With this in mind, it’s nice to see that LG has at least tried to prettify its TV monster by adorning it in a fetching metallic silver finish, and mounting it on a surprisingly stylish - if slightly over-shiny - ‘outline’ stand. Despite its prettiness the main TV body appears phenomenally robust (as it probably needs to be!); so much so we might be tempted to call it the Titanic of the TV world had the Titanic not, you know, sunk and stuff.
The 84LM960V is a genuine TV rather than just a massive screen, so inside it you’ll find a Freeview HD tuner. It’s also got all the usual video connections, including four HDMIs, three USBs for playing back multimedia files from USB storage devices, and integrated LAN and Wi-Fi connectivity for adding the TV to your home network.

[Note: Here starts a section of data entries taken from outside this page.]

-- ==== Sys2Proof/Laws/Cell.lean ====
section
/-! SUPPORT. The command cell, the end of an event and the status block: what each shared operation comes to, said once. -/

namespace Sys2Proof.Machine

/-! ## The end of an event -/

/-- What `settle` does once a composition attempt is made and the reads have begun. -/
def settled (t : State) : State := { (if t.work.status then writeStatus t else t) with work := {} }

theorem settle_eq (s : State) : settle s = settled (startReads (if s.work.attempt then compose s else s)) := rfl

theorem settled_idle (t : State) (h : t.work = {}) : settled t = t := by
  rw [settled, if_neg (by simp [h])]
  cases t
  simp_all

/-- With nothing owed, an event ends with the line reads that can begin. -/
theorem settle_idle (s : State) (h : s.work = {}) : settle s = startReads s := by
  rw [settle_eq, if_neg (by simp [h]), settled_idle _ (by simp [h])]

theorem startRead_shape (l : Lane) (s : State) :
    startRead l s = { s with ee := { s.ee with buffers := (startRead l s).ee.buffers } } := by
  unfold startRead
  dsimp only
  split
  · rfl
  · split <;> rfl

/-- Line reads change the line buffers alone. -/
theorem startReads_shape (s : State) :
    startReads s = { s with ee := { s.ee with buffers := (startReads s).ee.buffers } } := by
  rw [startReads, startRead_shape .b, startRead_shape .a]

theorem startRead_congr (l : Lane) {s t : State} (h : t.ee = s.ee) (g : t.rc = s.rc) :
    (startRead l t).ee = (startRead l s).ee := by
  have e : nextRead t l = nextRead s l := by simp only [nextRead, exposingPrint, slotPrint, h, g]
  unfold startRead
  rw [e, h]
  dsimp only
  split
  · exact h
  · split
    · exact h
    · simp only [setBuffer, h]

/-- Line reads depend on the Exposure Engine and the slot row alone. -/
theorem startReads_congr {s t : State} (h : t.ee = s.ee) (g : t.rc = s.rc) : (startReads t).ee = (startReads s).ee :=
  have rc (u : State) : (startRead .a u).rc = u.rc := by rw [startRead_shape]
  startRead_congr .b (startRead_congr .a h g) (by rw [rc, rc, g])

/-! ## Attentions -/

/-- The pending flag at a value. -/
def setAttn (v : Bool) (s : State) : State := { s with cu := { s.cu with attnPending := v } }

theorem freeSlot_attn (k : NoticeClass) (s : State) (v : Bool) : freeSlot k (setAttn v s) = setAttn v (freeSlot k s) := by
  have e : (setAttn v s).cu.classes = s.cu.classes := rfl
  have e' : (setAttn v s).store = s.store := rfl
  unfold freeSlot
  rw [e, e']
  split
  · split <;> rfl
  · rfl

theorem readSlots_attn (s : State) (v : Bool) : readSlots (setAttn v s) = setAttn v (readSlots s) := by
  rw [readSlots, freeSlot_attn, freeSlot_attn, freeSlot_attn]
  rfl

theorem attention_eq (s : State) :
    attention s =
      if (readSlots (setAttn true s)).cu.job.isNone then serve (readSlots (setAttn true s)) else readSlots (setAttn true s) :=
  rfl

theorem serve_setAttn (s : State) (v : Bool) :
    serve (setAttn v s) = if cellPosted s.store then takeCommand (setAttn false s) else setAttn false s := rfl

/-- An attention at an idle cell: the slots are read, and a POSTED command is taken (R176, R183). -/
theorem attention_idle (s : State) (h : s.cu.job = none) :
    attention s = if cellPosted (attended s).store then takeCommand (attended s) else attended s := by
  rw [attention_eq, readSlots_attn]
  have : (setAttn true (readSlots s)).cu.job = none := by
    change (readSlots s).cu.job = none
    rw [(readSlots_frame s).2.2.1, h]
  rw [this, Option.isNone_none, if_pos rfl, serve_setAttn]
  rfl

/-- An attention at a busy cell: the slots are read, and the attention waits (R176, R183). -/
theorem attention_busy (s : State) (h : s.cu.job ≠ none) : attention s = setAttn true (attended s) := by
  rw [attention_eq, readSlots_attn]
  have : (setAttn true (readSlots s)).cu.job = s.cu.job := (readSlots_frame s).2.2.1
  rw [this, if_neg (by cases hj : s.cu.job <;> simp_all)]
  rfl

theorem freeSlot_shape (k : NoticeClass) (s : State) :
    freeSlot k s =
      { s with
        cu := { s.cu with classes := (freeSlot k s).cu.classes, irq := (freeSlot k s).cu.irq }
        store := (freeSlot k s).store } := by
  unfold freeSlot
  split
  · split <;> rfl
  · rfl

/-- The reading of the slots changes the classes, the interrupt line and the slots alone (R183). -/
theorem readSlots_shape (s : State) :
    ∃ cl irq st, readSlots s = { s with cu := { s.cu with classes := cl, irq := irq }, store := st } := by
  rw [readSlots, freeSlot_shape, freeSlot_shape .b, freeSlot_shape .a]
  exact ⟨_, _, _, rfl⟩

theorem attended_read (s : State) {a : Nat} (h : ¬inSlots a) :
    Memory.read (attended s).store a = Memory.read s.store a := readSlots_read s h

theorem attended_wf {s : State} (h : Memory.wf s.store) : Memory.wf (attended s).store := readSlots_wf h

/-- A POSTED cell with a command's code hands the command to its owner (R177). -/
theorem takeCommand_eq (u : State) (c : Command) (h : cellCode u.store = c.code) :
    takeCommand u = answered c (runCommand c (cellWord1 u.store) (cellWord2 u.store) u) := by
  unfold takeCommand
  rw [h, commandOf_code]
  dsimp only
  cases runCommand c (cellWord1 u.store) (cellWord2 u.store) u <;> rfl

/-! ## The machine status block -/

theorem openCount_lt (s : State) : openCount s < 256 := by
  have h : openCount s ≤ 8 := by
    rw [openCount]
    exact (List.length_filter_le _ _).trans (by simp)
  omega

/-- What the status block shows after a writing (R185). -/
theorem writeStatus_words {t : State} (h : Memory.wf t.store) :
    let m := (writeStatus t).store
    Memory.read8 m 0x200 = t.mc.state.code ∧ Memory.read8 m 0x201 = t.mc.faultCause.code ∧
      Memory.read8 m 0x202 = t.mc.pauseCause.code ∧ Memory.read8 m 0x203 = t.ca.state.code ∧
      Memory.readWord m 0x204 = t.wt.x ∧ Memory.readWord m 0x208 = t.wt.y ∧
      Memory.readWord m 0x20C = t.wt.x - t.wt.y ∧ Memory.read16 m 0x210 = t.ee.sample % 65536 ∧
      Memory.read8 m 0x212 = t.ee.maskInForce.code ∧ Memory.read8 m 0x213 = t.rc.mask.code ∧
      (∀ b, t.ca.bal = some b → Memory.read16 m 0x214 = b.red % 65536 ∧ Memory.read16 m 0x216 = b.green % 65536 ∧
        Memory.read16 m 0x218 = b.blue % 65536) ∧
      Memory.read8 m 0x21A = openCount t ∧ Memory.read8 m 0x21B = t.wt.track.length % 256 ∧
      Memory.readWord m 0x21C = t.wt.paperUsed ∧ Memory.readWord m 0x220 = t.wt.waste ∧
      Memory.readWord m 0x224 = currentGen t ∧ Memory.readWord m 0x228 = heldGen t ∧
      Memory.readWord m 0x22C = t.cu.lineClock := by
  intro m
  have word (w : Word) : w.toNat % 256 ^ 4 = w.toNat := Nat.mod_eq_of_lt w.isLt
  have skip (m : Memory) (a b len n k : Nat) (h : b + k ≤ a ∨ a + len ≤ b) :
      Memory.readNat (Memory.writeNat m a len n) b k = Memory.readNat m b k := Memory.readNat_writeNat m len n k h
  have c1 (x : MachineState) : x.code < 256 := by cases x <;> decide
  have c2 (x : FaultCause) : x.code < 256 := by cases x <;> decide
  have c3 (x : PauseCause) : x.code < 256 := by cases x <;> decide
  have c4 (x : CalState) : x.code < 256 := by cases x <;> decide
  have c5 (x : LaneMask) : x.code < 256 := by cases x <;> decide
  refine ⟨?_, ?_, ?_, ?_, ?_, ?_, ?_, ?_, ?_, ?_, fun b hb => ⟨?_, ?_, ?_⟩, ?_, ?_, ?_, ?_, ?_, ?_, ?_⟩
  all_goals
    simp only [m, writeStatus, Memory.read8, Memory.read16, Memory.readWord, Memory.read32, Memory.write8,
      Memory.write16, Memory.write32, Memory.writeWord]
    try simp (disch := omega) only [skip]
    rw [Memory.readNat_writeNat_self (by
      repeat' first | with_reducible exact h | with_reducible apply Memory.wf_writeNat)]
    first
      | rw [Nat.mod_eq_of_lt (by first | exact c1 _ | exact c2 _ | exact c3 _ | exact c4 _ | exact c5 _ | exact openCount_lt _)]
      | exact (congrArg _ (word _)).trans (BitVec.eq_of_toNat_eq (by simp))
      | (rw [hb]; rfl)
      | rfl

end Sys2Proof.Machine
end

This latter functionality can be used for either streaming content from a connected PC or Mac via a much-improved PLEX media interface, or you can go online with LG’s Smart TV platform. This too is much improved from last year, now rivalling Samsung’s online service in terms of the amount of content on there, and also featuring a very attractive, mostly well-constructed onscreen menu system.
There’s a bit too much ‘junk’ cluttering up LG’s online service, but all of the video big-hitters are on there now - along with a few niche but still occasionally interesting smaller video platforms - and that’s all that matters, really.
As with the Sony 84X9005 84in ultra HD model (which actually features an LG panel at its heart), the sheer scale of the 84LM960V’s pictures makes its onscreen menus look a touch rough and ready, even though they looked very nice on LG’s smaller, normal HD resolution TVs. They’re still much easier to navigate than Sony’s menus, thankfully, and the 'point and click' operation option offered by the included second Magic Remote (picture below) is a boon. But we can’t wait to see some ultra HD menus on the next generation of 4k products.
The key specs of the LG 84LM960V’s screen, meanwhile, stack up like this. First and most important, there’s its native pixel count of 3840x2160. That’s four times as many pixels as a normal full HD TV. Also important is the set’s use of edge LED lighting, backed up by a local dimming system, and an 800Hz motion reproduction system created by combining a 200Hz native panel with a scanning backlight and motion interpolation.
Then there’s the set’s passive 3D playback. This is supported by the inclusion of seven free pairs of passive 3D glasses, and is especially interesting because the Ultra HD resolution effectively means you can enjoy 3D Blu-rays at their full resolution, without the slight resolution compromise you normally get with passive technology.